Fails Failed to match: hgvsCoding: Mapped: None Texts: G5255A Failed to match: hgvsCoding: Mapped: None Texts: G1639T Failed to match: hgvsCoding: NM_000410.3:c.845G>A Mapped: NC_000006.12:g.26092913G>A Texts: C282Y|C282Y Failed to match: hgvsCoding: Mapped: None Texts: S2A Failed to match: hgvsCoding: NM_001126112.2:c.2288T>None|NM_001276695.1:c.2288T>None|NM_000546.5:c.2288T>None Mapped: None Texts: 2288delT| 2288delT

???? 16397213 Texts matched synonym: 1G>A => U43746.1:c.-641G>A

16397213 Texts matched synonym: 3G>A => LRG_293t1.c.-481G>A,NM_000059.3.c.-481G>A,-253_G>A,-253 G>A,NC_000013.11.g.32315226G>A,LRG_293.g.4747G>A,NG_012772.3.g.4747G>A,NC_000013.10.g.32889363G>A,U43746.1:c.-253G>A

16397213 Texts matched synonym: 1G>A => U43746.1:c.-641G>A

melissacline commented 5 years ago

Well, we should definitely see if the converted hgvs is in the synonym list (#2). The pyhgvs 38 coordinates don't represent indels with the "most correct" hgvs, which utilizes the del/ins/dup syntax rather than the amino acid substitutions (e.g. A>AC). So, we're not going to get an exact match on the indels (#1). There are normal variations on that del/ins/duo syntax, such as whether it's more correct to list dup or dupA, but both are generally in the list of synonyms.

3 looks like a match of the variant portion only to the set of synonyms?

If so, that would get us into trouble. One often sees the same variant IDs in BRCA1 as BRCA2, not to mention extension to other genes. Or, is #3 something else?

rcurrie commented 5 years ago

BRCA1 5382insC: https://brcaexchange.org/variant/180141

Of all the papers listed, only one (22430266) has HGVS unambiguously listed. All the others have only the pattern "5382insC" which shows up in two synonym lists:

https://brcaexchange.org/variant/169240 (chr17:g.43057059:T>TG) and https://brcaexchange.org/variant/180141 (chr17:g.43057062:T>TG)

If we don't look for 'texts' (ie the original snippet that varFinder picked up in the paper before any normalization or canonicalization) then we'll miss all but one of these papers.

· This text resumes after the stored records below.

-- ==== Sys2Proof/Machine/Encoder.lean ====
section
/-!
DEFINITION. The encoder state machine (44_encoder.md R160 to R167).
-/
namespace Sys2Proof.Machine

/-- Step 1 of an encode: while `x ≥ B·F`, the low word of `x` is emitted and `x` shifted down; the first number bounds
the rounds, and two are enough for a 32-bit state (R162, R163; log 16). -/
def encRenorm : Nat → Nat → Nat → Nat × List Nat
  | 0, _, x => (x, [])
  | k + 1, F, x =>
    if Config.B * F ≤ x then
      let (y, ws) := encRenorm k F (x >>> 16)
      (y, x % 65536 :: ws)
    else (x, [])

/-- Step 2 of an encode: `((x div F) << LOG2M) + C + (x mod F)` (R162). -/
def encNext (F C x : Nat) : Nat := ((x / F) <<< Config.log2M) + C + x % F

/-- One lane's encode of the symbol `sym` from the state `x`, before any store: the new state and the words to emit
(R162, R166). -/
def encPlan (lane sym x : Nat) : Cmd (Nat × List Nat) := do
  let freq ← readFreq
  require (0 < nth freq sym) ⟨.zeroFreqSymbol, 0, sym, lane⟩
  let (y, ws) := encRenorm 2 (nth freq sym) x
  let start ← readStart sym
  let x' := encNext (nth freq sym) start y
  require (x' ≤ 2 * Config.B * Config.M) ⟨.stateOverflow, 0, x', lane⟩
  pure (x', ws)

/-- The words stored in emission order through a copy of the writer (R162, R166). -/
def storeWords (lane : Nat) : Writer → List Nat → Cmd Writer
  | w, [] => pure w
  | w, wd :: wds => do
    let (w', _) ← writeBits w wd 16 lane
    storeWords lane w' wds

/-- `ENC_INIT` (R161). -/
def encInit : Cmd Unit := modify fun s => s.setXe resetLanes

/-- `ENC_SYM` of the symbol `sym` on `lane` (R162). -/
def encSym (lane sym : Nat) : Cmd Unit := do
  let s ← getState
  require (s.status.tblValid = true) ⟨.notReady, 2, 0, 0⟩
  require (sym < 256) ⟨.badArg, 0, sym, 0⟩
  let (x', ws) ← encPlan lane sym (laneAt s.xe lane)
  require (s.wr.ptr.toNat + 2 * ws.length ≤ s.wr.lim.toNat) ⟨.writeOverflow, 0, s.wr.ptr.toNat, lane⟩
  let w ← storeWords lane s.wr ws
  modify fun s =>
    (((s.setXe (setLane s.xe lane x')).setWr w).setResult (BitVec.ofNat 32 ws.length)).setResult1 (BitVec.ofNat 32 x')

/-- The lanes `k-1` down to 0 of one interleaved step on a copy of the lanes, lane `j` coding the `j`-th symbol: the
new lanes and the words in emission order (R166, R167). -/
def encLanes (syms : List Nat) : Nat → Vector Word 32 → Cmd (Vector Word 32 × List Nat)
  | 0, xe => pure (xe, [])
  | j + 1, xe => do
    let (x', ws) ← encPlan j (nth syms j) (laneAt xe j)
    let (xe', rest) ← encLanes syms j (setLane xe j x')
    pure (xe', ws ++ rest)

/-- `ENC_STEP` of the `k` symbols at `a` (R166). -/
def encStep (a k : Nat) : Cmd Unit := do
  let s ← getState
  require (s.status.tblValid = true) ⟨.notReady, 2, 0, 0⟩
  require (1 ≤ k ∧ k ≤ s.lanes) ⟨.badArg, 4, k, 0⟩
  require (a + k ≤ Config.memBytes) ⟨.addressWrap, 0, a, 0⟩
  let syms ← readEntries .b1 a k
  let (xe, ws) ← encLanes syms k s.xe
  require (s.wr.ptr.toNat + 2 * ws.length ≤ s.wr.lim.toNat) ⟨.writeOverflow, 0, s.wr.ptr.toNat, 0⟩
  let w ← storeWords 0 s.wr ws
  modify fun s => ((s.setXe xe).setWr w).setResult (BitVec.ofNat 32 ws.length)

/-- `ENC_INIT` (R161). -/
def execEncInit (s : State) : Host.Outcome State Fault Refusal := runCommand Instr.encInit.opcode encInit s

/-- `ENC_SYM` (R162). -/
def execEncSym (lane : Nat) (s : State) : Host.Outcome State Fault Refusal :=
  runCommand (Instr.encSym lane).opcode (do checkLane lane; encSym lane s.arg0.toNat) s

/-- `ENC_STEP` (R166). -/
def execEncStep (s : State) : Host.Outcome State Fault Refusal :=
  runCommand Instr.encStep.opcode (encStep s.arg0.toNat s.arg1.toNat) s

end Sys2Proof.Machine
end

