-- ==== Sys2Proof/Machine/Table.lean ====
section
/-!
DEFINITION. The table build and query (43_table.md R150 to R153).
-/
namespace Sys2Proof.Machine

/-- The start slot of each symbol, the first at `c`: `CUMS` (R150, R151). -/
def startSlots : Nat → List Nat → List Nat
  | _, [] => []
  | c, f :: fs => c :: startSlots (c + f) fs

/-- The rows (symbol, frequency, start) of the slots from `c` up, all slots of symbol `σ` first, then those of the
next (R150, R151). -/
def slotRows : Nat → Nat → List Nat → List (Nat × Nat × Nat)
  | _, _, [] => []
  | σ, c, f :: fs => List.replicate f (σ, f, c) ++ slotRows (σ + 1) (c + f) fs

/-- `TBL_BUILD` (R151; log 17). -/
def tblBuild : Cmd Unit := do
  let s ← getState
  require (s.status.histValid = true) ⟨.notReady, 1, 0, 0⟩
  let F ← readFreq
  let rows := slotRows 0 0 F
  modify fun s =>
    (s.setTables (overlay s.sym (rows.map (fun r => BitVec.ofNat 8 r.1)))
      (overlay s.frq (rows.map (fun r => BitVec.ofNat 16 r.2.1)))
      (overlay s.cum (rows.map (fun r => BitVec.ofNat 16 r.2.2)))
      (ofListD 256 ((startSlots 0 F).map (BitVec.ofNat 16)) 0)).setStatus s.status.tableBuilt

/-- `TBL_QUERY` of slot `slot` (R152). -/
def tblQuery (slot : Nat) : Cmd Unit := do
  let s ← getState
  require (s.status.tblValid = true) ⟨.notReady, 2, 0, 0⟩
  require (slot < Config.M) ⟨.badArg, 1, slot, 0⟩
  let (σ, f, c) ← readSlot slot
  modify fun s => (s.setResult (BitVec.ofNat 32 (σ ||| f <<< 16))).setResult1 (BitVec.ofNat 32 c)

/-- `TBL_BUILD` (R151). -/
def execTblBuild (s : State) : Host.Outcome State Fault Refusal := runCommand Instr.tblBuild.opcode tblBuild s

/-- `TBL_QUERY` (R152). -/
def execTblQuery (s : State) : Host.Outcome State Fault Refusal :=
  runCommand Instr.tblQuery.opcode (tblQuery s.arg0.toNat) s

end Sys2Proof.Machine
end

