-- ==== Sys2Proof/Certificates/Slice0/Obligations.lean ====
section
/-!
DEFINITION. The statements about the model, by the order of the spec's files. `.failed` is the outcome of an error
(R231), `Status.finished` the status of a command that completed without one (R237).
-/
open Sys2Proof Sys2Proof.Machine

/-! ## Command words (30_encoding.md) -/

/-- Decoding the word of a well-formed command gives the command back (R80, R81, R83). -/
def Obligations.DecodeOfEncode : Prop := ∀ i : Instr, i.wellFormed = true → decode (encode i) = .ok i

/-- A word that decodes is the one word of a well-formed command (R81, R82). -/
def Obligations.EncodeOfDecode : Prop :=
  ∀ (w : Word) (i : Instr), decode w = .ok i → i.wellFormed = true ∧ encode i = w

/-- A word encodes a command exactly when it agrees with the opcode on the mask of the command's kind, and its field
is the field's bits (R81, R82). -/
def Obligations.CommandWordsByMaskAndMatch : Prop :=
  (∀ (w : Word) (X : Instr), (∃ i, decode w = .ok i ∧ i.opcode = X.opcode) ↔
    w &&& (match X.field with
      | .none => 0xFFFFFFFF
      | .lane => 0xFFFFE0FF
      | .nm1 => 0xFFF0FFFF
      | .pay => 0xFFCFFFFF) = X.opcode.setWidth 32) ∧
  (∀ (w : Word) (l : Nat),
    decode w = .ok (.encSym l) ∨ decode w = .ok (.decInit l) ∨ decode w = .ok (.decSym l) →
      l = w.toNat / 2 ^ 8 % 32) ∧
  (∀ (w : Word) (n : Nat), decode w = .ok (.brRead n) ∨ decode w = .ok (.bwWrite n) →
    n = w.toNat / 2 ^ 16 % 16 + 1) ∧
  (∀ (w : Word) (p : Payload), decode w = .ok (.frmDecPayload p) ∨ decode w = .ok (.frmEncPayload p) →
    p.index = w.toNat / 2 ^ 20 % 4)

/-- A word of each command, from the `match` column of the opcode map and its examples (R83). -/
def Obligations.OpcodeMapWords : Prop :=
  decode 0x00000000 = .ok .nop ∧ decode 0x00000001 = .ok .softReset ∧ decode 0x00000002 = .ok .clrStatus ∧
  decode 0x00000010 = .ok .brInit ∧ decode 0x000F0011 = .ok (.brRead 16) ∧ decode 0x00000012 = .ok .bwInit ∧
  decode 0x00040013 = .ok (.bwWrite 5) ∧ decode 0x00000020 = .ok .histCount ∧
  decode 0x00000021 = .ok .histLoad ∧ decode 0x00000022 = .ok .histNorm ∧ decode 0x00000023 = .ok .histStore ∧
  decode 0x00000024 = .ok .rawQuery ∧ decode 0x00000025 = .ok .freqQuery ∧ decode 0x00000028 = .ok .tblBuild ∧
  decode 0x00000029 = .ok .tblQuery ∧ decode 0x00000030 = .ok .encInit ∧
  decode 0x00001F31 = .ok (.encSym 31) ∧ decode 0x00000032 = .ok .encStep ∧
  decode 0x00000140 = .ok (.decInit 1) ∧ decode 0x00000341 = .ok (.decSym 3) ∧
  decode 0x00000042 = .ok .decStep ∧ decode 0x00000050 = .ok .frmParse ∧
  decode 0x00000051 = .ok .frmHdrWrite ∧ decode 0x00200052 = .ok (.frmDecPayload .palette) ∧
  decode 0x00300053 = .ok (.frmEncPayload .indices)

/-- The checks of command decode in their order: an opcode that no command has, a bit outside the command's free bits,
a lane that does not take part; else the sequencer runs the command (R84, R85). -/
def Obligations.CommandDecodeChecks : Prop :=
  ∀ s : State, s.status.busy = true →
    (((opcodeBits s.cmd).toNat ∉ [0x00, 0x01, 0x02, 0x10, 0x11, 0x12, 0x13, 0x20, 0x21, 0x22, 0x23, 0x24, 0x25, 0x28,
        0x29, 0x30, 0x31, 0x32, 0x40, 0x41, 0x42, 0x50, 0x51, 0x52, 0x53] →
      sequencerMove s = s.failed (opcodeBits s.cmd) .illegalCommand 0 s.cmd.toNat 0) ∧
    (∀ X : Instr, opcodeBits s.cmd = X.opcode →
      s.cmd &&& X.field.mask ≠ X.opcode.setWidth 32 →
        sequencerMove s = s.failed X.opcode .illegalCommand 1 s.cmd.toNat 0) ∧
    (∀ X : Instr, opcodeBits s.cmd = X.opcode → s.cmd &&& X.field.mask = X.opcode.setWidth 32 → X.field = .lane →
      s.lanes ≤ s.cmd.toNat / 2 ^ 8 % 32 →
        sequencerMove s = s.failed X.opcode .badLane 0 (s.cmd.toNat / 2 ^ 8 % 32) (s.cmd.toNat / 2 ^ 8 % 32)) ∧
    (∀ X : Instr, opcodeBits s.cmd = X.opcode → s.cmd &&& X.field.mask = X.opcode.setWidth 32 →
      ∃ i, decode s.cmd = .ok i ∧ i.opcode = X.opcode ∧ sequencerMove s = exec i s))
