-- ==== Sys2Proof/Tests/Slice0.lean ====
section
/-!
SUPPORT. Tests of the model against the spec's own encodings and worked examples, and for each statement with
hypotheses a state and operands that meet all of them together.
-/
namespace Sys2Proof.Tests
open Sys2Proof Sys2Proof.Machine

-- One kernel evaluation at a time.
set_option Elab.async false

/-! ## Helpers -/

/-- Whether a command answers a next state. -/
def completes (i : Instr) (s : State) : Bool :=
  match exec i s with
  | .next _ => true
  | .fault _ => false
  | .refused _ => false

/-- The state after a command. -/
def after (i : Instr) (s : State) : State :=
  match exec i s with
  | .next t => t
  | .fault _ => s
  | .refused _ => s

theorem exec_eq_after {i : Instr} {s : State} (h : completes i s = true) : exec i s = .next (after i s) := by
  unfold completes at h
  unfold after
  split at h
  · rename_i t ht
    rw [ht]
  · cases h
  · cases h

/-- The reset state with the argument registers written. -/
def args (s : State) (a0 a1 a2 a3 : Word) : State := { s with arg0 := a0, arg1 := a1, arg2 := a2, arg3 := a3 }

/-- The reset state with an interleave factor. -/
def lanesOf (n : Nat) : State := { State.reset with cfgN := BitVec.ofNat 6 n }

/-- Bytes stored from an address up. -/
def put (m : Memory) (a : Nat) (l : List Nat) : Memory := storeEntries 1 m a l

/-- The bytes from an address up. -/
def get (m : Memory) (a n : Nat) : List Nat := (List.range n).map fun k => (m.read (a + k)).toNat

/-- A raw table is loaded. -/
def rawState (l : List Nat) (s : State) : State :=
  { s with rawf := ofListD 512 (l.map (BitVec.ofNat 32)) 0, status := { s.status with rawValid := true } }

/-- A raw table is loaded, normalized and built. -/
def tables (l : List Nat) (s : State) : State := after .tblBuild (after .histNorm (rawState l s))

/-- A state with the normalized table `F` and the decoding tables built from it. -/
def built (F : List Nat) (s : State) : State :=
  { s with
    rawf := ofListD 512 (F.map (BitVec.ofNat 32)) 0
    freq := ofListD 256 (F.map (BitVec.ofNat 16)) 0
    sym := ofListD 2048 ((slotRows 0 0 F).map fun r => BitVec.ofNat 8 r.1) 0
    frq := ofListD 2048 ((slotRows 0 0 F).map fun r => BitVec.ofNat 16 r.2.1) 0
    cum := ofListD 2048 ((slotRows 0 0 F).map fun r => BitVec.ofNat 16 r.2.2) 0
    cums := ofListD 256 ((startSlots 0 (F ++ List.replicate (256 - F.length) 0)).map (BitVec.ofNat 16)) 0
    status := { s.status with rawValid := true, histValid := true, tblValid := true } }

/-- The table of R151's example. -/
def five : State := built [473, 315, 158, 629, 473] State.reset

/-- The reset state with a word accepted. -/
def running (w : Word) (s : State) : State := s.latchCommand w

/-- A platform that refuses reads and writes of one width at one address. -/
def refusing (n : Size) (a : Nat) : Platform :=
  { csrPage := 0xFFFFF, refused := [⟨.read, n, a, a⟩, ⟨.write, n, a, a⟩], irqLine := 0 }

/-- The parts of a list of outcomes that the claims of R117 read. -/
theorem getD_of_isSome {α : Type} {o : Option α} {d : α} (h : o.isSome = true) : o = some (o.getD d) := by
  cases o
  · cases h
  · rfl
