-- ==== Sys2Proof/Machine/Operands.lean ====
section
/-! DEFINITION. The operand forms: what an instruction's fields name (30_encoding.md R73), the one data addressing mode
(44_index_and_memory.md R156), the keypad operand, the decimal digits of FX33, and the sprite addressing of
46_display.md R171 to R173. -/

namespace Sys2Proof.Machine

/-- The key named by a register's value, when it is one of the 16 (R124). -/
def State.keyOf (s : State) (x : Reg) : Option (Fin 16) :=
  if h : (s.getV x).toNat < 16 then some ⟨(s.getV x).toNat, h⟩ else none

/-- `Key[k]` (R12). -/
def State.getKey (s : State) (k : Fin 16) : Bool := s.Key[k.val]

/-- `max { k | Key[k] }` (R163), if any key is pressed: the 16 keys are scanned from the highest down. -/
def State.highestKey (s : State) : Option (Fin 16) := (List.finRange 16).reverse.find? fun k => s.getKey k

/-- The decimal digits of a byte, hundreds first (R153). -/
def bcdDigits (a : Byte) : List Byte := [u8 (a.toNat / 100), u8 (a.toNat / 10 % 10), u8 (a.toNat % 10)]

/-- The address of the byte `k` of the block at `I` (R156): no wrap, so that a block past 4095 is seen to be. -/
def State.atI (s : State) (k : Nat) : Nat := s.I.toNat + k

/-- The font address of a hex digit: `5 * VX`, not masked (R152). -/
def fontAddress (v : Byte) : Nat := 5 * v.toNat

/-- Bit of a sprite row at a column offset: bit 7 is column 0 (R173; PRESUMED, log 18). -/
def spriteBit (b : Byte) (col : Nat) : Bool := b.toNat / 2 ^ (7 - col) % 2 == 1

/-- The columns of a sprite row whose bit is set, in increasing order (R171). -/
def setColumns (b : Byte) : List Nat := (List.range 8).filter (spriteBit b)

/-- The linear index of a sprite pixel, exact, with no clamp or wrap per axis (R172). -/
def pixelIndex (x0 y0 row col : Nat) : Nat := (x0 + col) + 64 * (y0 + row)

/-- The pixel indices of the set bits of one sprite row, in column order (R171). -/
def State.rowPixels (s : State) (x0 y0 row : Nat) : List Nat :=
  (setColumns (s.memRead (s.atI row))).map (pixelIndex x0 y0 row)

/-- The pixel indices of all set bits of an `n`-row sprite at `I`, rows in order (R171). -/
def State.spritePixels (s : State) (x0 y0 n : Nat) : List Nat :=
  (List.range n).flatMap (s.rowPixels x0 y0)

/-- The check of one sprite row (R171, R184): its byte's address first, then its set bits in column order. -/
def State.rowFault (s : State) (x0 y0 row : Nat) : Option (FaultKind × Nat) :=
  if 4096 ≤ s.atI row then some (.readBounds, s.atI row)
  else ((s.rowPixels x0 y0 row).find? fun p => decide (2048 ≤ p)).map fun p => (.displayBounds, p)

/-- The check pass of DXYN (R171): the first failing access, rows in order. -/
def State.spriteFault (s : State) (x0 y0 n : Nat) : Option (FaultKind × Nat) :=
  (List.range n).findSome? (s.rowFault x0 y0)

/-- A coordinate of DXYN: VX, read before VF is written (R171, D8). With `DRW_COORD_FIRST` false VF has been cleared
before the read (93 U9). -/
def State.coordinate (v : Config.Variant) (s : State) (x : Reg) : Nat :=
  if v.drwCoordFirst = false ∧ x = VF then 0 else (s.getV x).toNat

end Sys2Proof.Machine
end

rcurrie commented 5 years ago

@melissacline Correct - #3 just looks for '5382insC' (the text that the crawler found that might be a variant) in any of the synonyms. As you mention this can go way wrong, for example '3G>A'. The damage is limited as we are only doing two genes, but expanding beyond that will make #3 un-tenable.

rcurrie commented 5 years ago

Plan ahead based on the discussion today in the BRCA Engineering call:

Keep the 1, 2, 3 approaches but emit a a rank metric so that the UI can sort these with the best matches on top. This will specifically address missing 185delAG while keeping the better exact matches at the top of the list.

rcurrie commented 5 years ago

New approach of trying 1, then 2 and only resorting to 3 if the other doesn't work captures ALL of the above paper links except for one, https://www.ncbi.nlm.nih.gov/pubmed/28122244, which has F22-24/5382insC as an exponent in the abstract and the crawler extracts /5382insC instead of 5382insC. Not going to try and sort that and risk causing other problems. Moving forward with testing this on the full crawl and will report back. So for now @maximilianh @diekhans @melissacline pause :-)

melissacline commented 5 years ago

Whoo hoo!!!

On Tue, Feb 12, 2019 at 4:34 PM Rob Currie notifications@github.com wrote:

New approach of trying 1, then 2 and only resorting to 3 if the other doesn't work captures ALL of the above paper links except for one, https://www.ncbi.nlm.nih.gov/pubmed/28122244, which has F22-24/5382insC as an exponent in the abstract and the crawler extracts /5382insC instead of 5382insC. Not going to try and sort that and risk causing other problems. Moving forward with testing this on the full crawl and will report back. So for now @maximilianh https://github.com/maximilianh @diekhans https://github.com/diekhans @melissacline https://github.com/melissacline pause :-)

— You are receiving this because you were mentioned. Reply to this email directly, view it on GitHub https://github.com/BRCAChallenge/pubMunch-BRCA/issues/10#issuecomment-463003315, or mute the thread https://github.com/notifications/unsubscribe-auth/ABoqh5l2E9FF2-6HwBnmWu1jTqThbVnnks5vM12BgaJpZM4aiIgC .

rcurrie commented 5 years ago

Updated matching that leverages synonyms resolves 99%.